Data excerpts
++++

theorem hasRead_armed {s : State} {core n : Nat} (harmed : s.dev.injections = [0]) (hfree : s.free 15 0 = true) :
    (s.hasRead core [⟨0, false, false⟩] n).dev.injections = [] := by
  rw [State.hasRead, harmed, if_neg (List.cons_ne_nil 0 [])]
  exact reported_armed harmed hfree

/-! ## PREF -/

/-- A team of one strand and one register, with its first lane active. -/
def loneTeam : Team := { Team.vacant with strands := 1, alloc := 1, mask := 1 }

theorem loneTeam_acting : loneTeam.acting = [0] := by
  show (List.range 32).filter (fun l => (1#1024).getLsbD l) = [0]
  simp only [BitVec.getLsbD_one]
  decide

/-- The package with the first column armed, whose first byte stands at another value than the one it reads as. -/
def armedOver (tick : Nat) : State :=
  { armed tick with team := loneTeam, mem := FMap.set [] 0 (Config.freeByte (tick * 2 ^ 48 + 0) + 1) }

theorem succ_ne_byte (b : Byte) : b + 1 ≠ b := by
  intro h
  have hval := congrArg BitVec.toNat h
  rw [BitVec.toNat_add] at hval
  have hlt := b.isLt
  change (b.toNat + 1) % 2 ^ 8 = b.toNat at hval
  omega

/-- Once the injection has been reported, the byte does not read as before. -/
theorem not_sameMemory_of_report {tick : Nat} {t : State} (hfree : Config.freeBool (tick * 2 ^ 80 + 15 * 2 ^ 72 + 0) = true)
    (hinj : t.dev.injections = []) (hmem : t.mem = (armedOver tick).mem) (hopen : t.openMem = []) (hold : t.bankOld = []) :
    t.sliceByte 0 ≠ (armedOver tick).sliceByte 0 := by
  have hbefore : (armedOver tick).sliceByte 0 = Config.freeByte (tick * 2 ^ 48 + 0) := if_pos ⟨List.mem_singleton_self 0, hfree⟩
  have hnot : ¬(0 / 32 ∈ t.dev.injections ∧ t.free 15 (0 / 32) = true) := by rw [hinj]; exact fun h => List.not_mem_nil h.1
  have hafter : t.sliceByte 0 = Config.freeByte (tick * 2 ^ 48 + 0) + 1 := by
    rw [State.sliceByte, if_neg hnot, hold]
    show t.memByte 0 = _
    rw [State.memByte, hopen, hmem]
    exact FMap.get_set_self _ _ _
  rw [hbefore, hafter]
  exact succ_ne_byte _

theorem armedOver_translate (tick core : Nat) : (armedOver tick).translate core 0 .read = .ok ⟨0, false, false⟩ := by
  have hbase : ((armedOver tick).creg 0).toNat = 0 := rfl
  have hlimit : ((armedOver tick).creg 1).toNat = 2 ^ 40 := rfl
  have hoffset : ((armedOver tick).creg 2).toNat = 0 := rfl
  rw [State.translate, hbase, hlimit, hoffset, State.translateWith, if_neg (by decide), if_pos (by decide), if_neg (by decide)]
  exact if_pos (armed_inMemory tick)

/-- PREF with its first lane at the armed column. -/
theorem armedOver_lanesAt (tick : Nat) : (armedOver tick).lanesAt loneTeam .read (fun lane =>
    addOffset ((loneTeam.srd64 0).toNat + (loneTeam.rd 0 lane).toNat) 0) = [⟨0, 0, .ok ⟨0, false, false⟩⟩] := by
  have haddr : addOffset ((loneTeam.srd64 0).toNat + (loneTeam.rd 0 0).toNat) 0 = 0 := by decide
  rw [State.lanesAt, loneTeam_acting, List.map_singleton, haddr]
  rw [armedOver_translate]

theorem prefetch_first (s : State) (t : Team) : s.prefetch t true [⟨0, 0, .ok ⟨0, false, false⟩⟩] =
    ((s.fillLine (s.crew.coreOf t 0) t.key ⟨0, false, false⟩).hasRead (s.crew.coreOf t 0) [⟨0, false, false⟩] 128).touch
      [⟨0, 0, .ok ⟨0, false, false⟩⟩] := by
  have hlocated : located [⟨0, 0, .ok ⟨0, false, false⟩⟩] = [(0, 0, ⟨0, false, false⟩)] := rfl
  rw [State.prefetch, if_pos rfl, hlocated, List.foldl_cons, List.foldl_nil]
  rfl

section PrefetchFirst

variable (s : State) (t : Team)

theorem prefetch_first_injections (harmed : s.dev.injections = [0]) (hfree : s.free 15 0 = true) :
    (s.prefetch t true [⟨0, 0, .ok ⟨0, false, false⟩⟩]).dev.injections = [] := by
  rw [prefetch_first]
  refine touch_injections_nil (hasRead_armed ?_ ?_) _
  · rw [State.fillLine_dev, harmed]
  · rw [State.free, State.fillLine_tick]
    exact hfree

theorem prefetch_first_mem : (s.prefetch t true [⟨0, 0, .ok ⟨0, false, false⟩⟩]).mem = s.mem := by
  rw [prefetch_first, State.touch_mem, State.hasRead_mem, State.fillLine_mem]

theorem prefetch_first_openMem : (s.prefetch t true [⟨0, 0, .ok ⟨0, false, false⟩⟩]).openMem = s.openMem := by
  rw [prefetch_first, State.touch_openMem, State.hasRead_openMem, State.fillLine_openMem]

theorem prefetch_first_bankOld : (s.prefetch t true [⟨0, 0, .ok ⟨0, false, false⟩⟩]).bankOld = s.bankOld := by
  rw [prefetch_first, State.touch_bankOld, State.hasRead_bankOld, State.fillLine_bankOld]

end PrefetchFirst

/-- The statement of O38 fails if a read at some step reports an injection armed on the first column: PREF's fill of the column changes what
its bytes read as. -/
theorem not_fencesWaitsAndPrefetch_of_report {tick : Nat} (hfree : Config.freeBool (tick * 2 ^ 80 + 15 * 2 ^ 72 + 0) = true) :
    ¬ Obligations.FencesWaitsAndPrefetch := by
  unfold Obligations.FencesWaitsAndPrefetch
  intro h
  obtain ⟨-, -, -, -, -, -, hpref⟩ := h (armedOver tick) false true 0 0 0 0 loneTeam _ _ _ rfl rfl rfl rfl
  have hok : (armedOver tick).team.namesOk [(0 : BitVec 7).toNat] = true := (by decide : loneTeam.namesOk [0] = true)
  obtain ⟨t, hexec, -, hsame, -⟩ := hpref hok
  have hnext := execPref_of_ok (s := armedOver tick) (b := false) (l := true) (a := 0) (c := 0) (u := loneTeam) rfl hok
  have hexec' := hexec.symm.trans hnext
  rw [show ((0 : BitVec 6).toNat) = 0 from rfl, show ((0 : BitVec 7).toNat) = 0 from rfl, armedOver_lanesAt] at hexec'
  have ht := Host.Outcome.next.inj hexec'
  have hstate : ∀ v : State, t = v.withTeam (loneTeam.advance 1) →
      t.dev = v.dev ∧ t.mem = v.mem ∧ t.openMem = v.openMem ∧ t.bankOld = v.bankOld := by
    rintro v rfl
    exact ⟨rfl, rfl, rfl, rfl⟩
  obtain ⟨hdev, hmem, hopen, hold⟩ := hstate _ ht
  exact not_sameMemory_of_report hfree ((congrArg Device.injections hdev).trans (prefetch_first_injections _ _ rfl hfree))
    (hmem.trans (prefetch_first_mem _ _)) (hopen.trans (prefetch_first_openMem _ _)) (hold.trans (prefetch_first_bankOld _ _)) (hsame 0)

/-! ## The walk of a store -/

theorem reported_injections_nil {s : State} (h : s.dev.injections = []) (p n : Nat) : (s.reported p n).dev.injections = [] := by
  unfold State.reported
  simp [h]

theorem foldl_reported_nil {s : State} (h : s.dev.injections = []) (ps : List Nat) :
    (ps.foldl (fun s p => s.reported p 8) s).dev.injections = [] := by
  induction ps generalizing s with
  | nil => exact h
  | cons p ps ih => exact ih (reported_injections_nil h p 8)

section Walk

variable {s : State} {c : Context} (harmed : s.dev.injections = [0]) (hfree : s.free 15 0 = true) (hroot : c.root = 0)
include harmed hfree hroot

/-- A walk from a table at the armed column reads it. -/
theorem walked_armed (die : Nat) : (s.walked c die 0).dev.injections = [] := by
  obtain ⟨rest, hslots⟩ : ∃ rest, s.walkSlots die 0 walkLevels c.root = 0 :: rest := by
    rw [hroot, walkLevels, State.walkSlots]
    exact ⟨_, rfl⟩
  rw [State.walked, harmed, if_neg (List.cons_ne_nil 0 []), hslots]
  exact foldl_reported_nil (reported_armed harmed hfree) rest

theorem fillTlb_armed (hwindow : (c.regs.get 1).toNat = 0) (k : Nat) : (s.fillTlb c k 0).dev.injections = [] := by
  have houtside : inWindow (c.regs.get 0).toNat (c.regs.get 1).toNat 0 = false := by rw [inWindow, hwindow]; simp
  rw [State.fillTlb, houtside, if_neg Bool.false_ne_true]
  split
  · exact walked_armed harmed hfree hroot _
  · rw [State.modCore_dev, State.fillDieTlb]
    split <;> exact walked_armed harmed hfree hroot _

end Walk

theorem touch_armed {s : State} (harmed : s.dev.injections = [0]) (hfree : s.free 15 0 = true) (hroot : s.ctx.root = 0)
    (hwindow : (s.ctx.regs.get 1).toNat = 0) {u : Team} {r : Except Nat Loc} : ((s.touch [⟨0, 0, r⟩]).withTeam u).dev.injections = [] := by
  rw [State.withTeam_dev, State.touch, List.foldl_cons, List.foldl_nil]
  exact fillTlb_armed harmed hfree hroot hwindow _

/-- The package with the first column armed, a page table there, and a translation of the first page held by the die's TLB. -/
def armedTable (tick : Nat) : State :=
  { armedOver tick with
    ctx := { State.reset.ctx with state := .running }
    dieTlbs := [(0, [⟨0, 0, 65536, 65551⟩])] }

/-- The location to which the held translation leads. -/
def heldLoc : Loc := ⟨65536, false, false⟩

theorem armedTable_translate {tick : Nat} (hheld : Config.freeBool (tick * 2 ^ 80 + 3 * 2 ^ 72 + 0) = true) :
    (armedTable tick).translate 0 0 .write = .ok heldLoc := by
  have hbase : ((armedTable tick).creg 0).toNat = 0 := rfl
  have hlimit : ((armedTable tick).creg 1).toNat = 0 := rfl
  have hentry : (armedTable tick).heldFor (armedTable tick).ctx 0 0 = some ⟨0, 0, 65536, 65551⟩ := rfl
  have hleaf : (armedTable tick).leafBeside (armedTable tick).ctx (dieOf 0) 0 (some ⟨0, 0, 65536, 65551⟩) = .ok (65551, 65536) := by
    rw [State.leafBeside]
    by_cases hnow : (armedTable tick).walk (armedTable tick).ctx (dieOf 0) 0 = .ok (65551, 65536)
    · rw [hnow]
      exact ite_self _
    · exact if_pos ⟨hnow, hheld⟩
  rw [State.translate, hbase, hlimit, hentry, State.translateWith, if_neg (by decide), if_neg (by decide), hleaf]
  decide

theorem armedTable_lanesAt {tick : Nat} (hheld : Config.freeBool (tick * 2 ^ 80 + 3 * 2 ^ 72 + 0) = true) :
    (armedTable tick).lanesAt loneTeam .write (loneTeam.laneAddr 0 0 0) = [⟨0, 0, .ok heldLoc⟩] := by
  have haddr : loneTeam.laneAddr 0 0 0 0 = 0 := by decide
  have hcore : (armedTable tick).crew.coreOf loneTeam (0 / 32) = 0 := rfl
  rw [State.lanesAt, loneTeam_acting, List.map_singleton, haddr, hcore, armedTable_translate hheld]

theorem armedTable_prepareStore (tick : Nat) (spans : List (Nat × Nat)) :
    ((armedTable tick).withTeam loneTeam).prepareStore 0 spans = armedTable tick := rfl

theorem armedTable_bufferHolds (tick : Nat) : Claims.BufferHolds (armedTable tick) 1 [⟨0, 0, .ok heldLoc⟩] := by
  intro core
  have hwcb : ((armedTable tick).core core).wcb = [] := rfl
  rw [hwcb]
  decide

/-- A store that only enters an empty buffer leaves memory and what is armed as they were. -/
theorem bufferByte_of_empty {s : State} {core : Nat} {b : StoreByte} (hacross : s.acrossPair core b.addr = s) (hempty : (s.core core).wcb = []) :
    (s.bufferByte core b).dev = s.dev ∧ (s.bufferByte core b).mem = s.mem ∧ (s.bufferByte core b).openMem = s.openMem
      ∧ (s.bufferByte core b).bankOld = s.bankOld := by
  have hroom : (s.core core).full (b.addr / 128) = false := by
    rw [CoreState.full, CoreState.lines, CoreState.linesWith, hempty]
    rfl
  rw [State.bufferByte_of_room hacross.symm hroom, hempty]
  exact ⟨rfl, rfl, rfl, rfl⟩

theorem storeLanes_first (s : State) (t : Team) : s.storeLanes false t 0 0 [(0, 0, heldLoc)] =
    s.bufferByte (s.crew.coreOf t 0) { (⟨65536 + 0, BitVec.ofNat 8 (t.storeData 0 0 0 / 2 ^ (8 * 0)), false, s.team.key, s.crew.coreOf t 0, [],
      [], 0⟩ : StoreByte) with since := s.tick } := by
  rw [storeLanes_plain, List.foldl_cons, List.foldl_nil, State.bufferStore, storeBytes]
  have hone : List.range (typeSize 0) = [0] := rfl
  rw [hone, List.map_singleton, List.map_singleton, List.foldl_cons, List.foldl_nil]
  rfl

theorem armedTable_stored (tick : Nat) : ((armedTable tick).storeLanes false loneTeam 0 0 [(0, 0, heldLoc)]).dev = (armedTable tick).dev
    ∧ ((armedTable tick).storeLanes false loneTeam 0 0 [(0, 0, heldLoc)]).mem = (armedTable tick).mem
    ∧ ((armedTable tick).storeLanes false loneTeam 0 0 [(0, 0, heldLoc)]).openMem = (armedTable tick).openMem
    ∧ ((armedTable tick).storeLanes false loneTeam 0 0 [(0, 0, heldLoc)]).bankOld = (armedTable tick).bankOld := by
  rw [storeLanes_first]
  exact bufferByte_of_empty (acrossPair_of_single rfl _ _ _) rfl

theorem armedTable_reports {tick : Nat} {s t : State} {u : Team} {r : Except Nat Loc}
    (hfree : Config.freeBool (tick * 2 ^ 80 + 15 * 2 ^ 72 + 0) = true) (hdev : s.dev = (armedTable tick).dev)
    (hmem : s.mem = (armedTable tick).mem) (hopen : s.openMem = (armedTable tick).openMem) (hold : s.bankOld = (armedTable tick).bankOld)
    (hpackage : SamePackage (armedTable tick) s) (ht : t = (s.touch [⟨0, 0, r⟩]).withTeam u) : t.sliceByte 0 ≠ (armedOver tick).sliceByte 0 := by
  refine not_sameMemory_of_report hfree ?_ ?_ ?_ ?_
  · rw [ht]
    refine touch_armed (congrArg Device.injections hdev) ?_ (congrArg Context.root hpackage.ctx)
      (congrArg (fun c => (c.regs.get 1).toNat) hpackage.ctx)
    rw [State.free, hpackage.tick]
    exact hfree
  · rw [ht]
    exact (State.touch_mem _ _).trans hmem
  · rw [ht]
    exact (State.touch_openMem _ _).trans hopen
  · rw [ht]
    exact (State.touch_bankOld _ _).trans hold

++++

PROBLEM TO WORK ON: Look above and repeat, character for character, the lines from the first one to the line with "rw [State.memByte, hopen, hmem]", counting both.

TASK RESULT:
theorem hasRead_armed {s : State} {core n : Nat} (harmed : s.dev.injections = [0]) (hfree : s.free 15 0 = true) :
    (s.hasRead core [⟨0, false, false⟩] n).dev.injections = [] := by
  rw [State.hasRead, harmed, if_neg (List.cons_ne_nil 0 [])]
  exact reported_armed harmed hfree

/-! ## PREF -/

/-- A team of one strand and one register, with its first lane active. -/
def loneTeam : Team := { Team.vacant with strands := 1, alloc := 1, mask := 1 }

theorem loneTeam_acting : loneTeam.acting = [0] := by
  show (List.range 32).filter (fun l => (1#1024).getLsbD l) = [0]
  simp only [BitVec.getLsbD_one]
  decide

/-- The package with the first column armed, whose first byte stands at another value than the one it reads as. -/
def armedOver (tick : Nat) : State :=
  { armed tick with team := loneTeam, mem := FMap.set [] 0 (Config.freeByte (tick * 2 ^ 48 + 0) + 1) }

theorem succ_ne_byte (b : Byte) : b + 1 ≠ b := by
  intro h
  have hval := congrArg BitVec.toNat h
  rw [BitVec.toNat_add] at hval
  have hlt := b.isLt
  change (b.toNat + 1) % 2 ^ 8 = b.toNat at hval
  omega

/-- Once the injection has been reported, the byte does not read as before. -/
theorem not_sameMemory_of_report {tick : Nat} {t : State} (hfree : Config.freeBool (tick * 2 ^ 80 + 15 * 2 ^ 72 + 0) = true)
    (hinj : t.dev.injections = []) (hmem : t.mem = (armedOver tick).mem) (hopen : t.openMem = []) (hold : t.bankOld = []) :
    t.sliceByte 0 ≠ (armedOver tick).sliceByte 0 := by
  have hbefore : (armedOver tick).sliceByte 0 = Config.freeByte (tick * 2 ^ 48 + 0) := if_pos ⟨List.mem_singleton_self 0, hfree⟩
  have hnot : ¬(0 / 32 ∈ t.dev.injections ∧ t.free 15 (0 / 32) = true) := by rw [hinj]; exact fun h => List.not_mem_nil h.1
  have hafter : t.sliceByte 0 = Config.freeByte (tick * 2 ^ 48 + 0) + 1 := by
    rw [State.sliceByte, if_neg hnot, hold]
    show t.memByte 0 = _
    rw [State.memByte, hopen, hmem]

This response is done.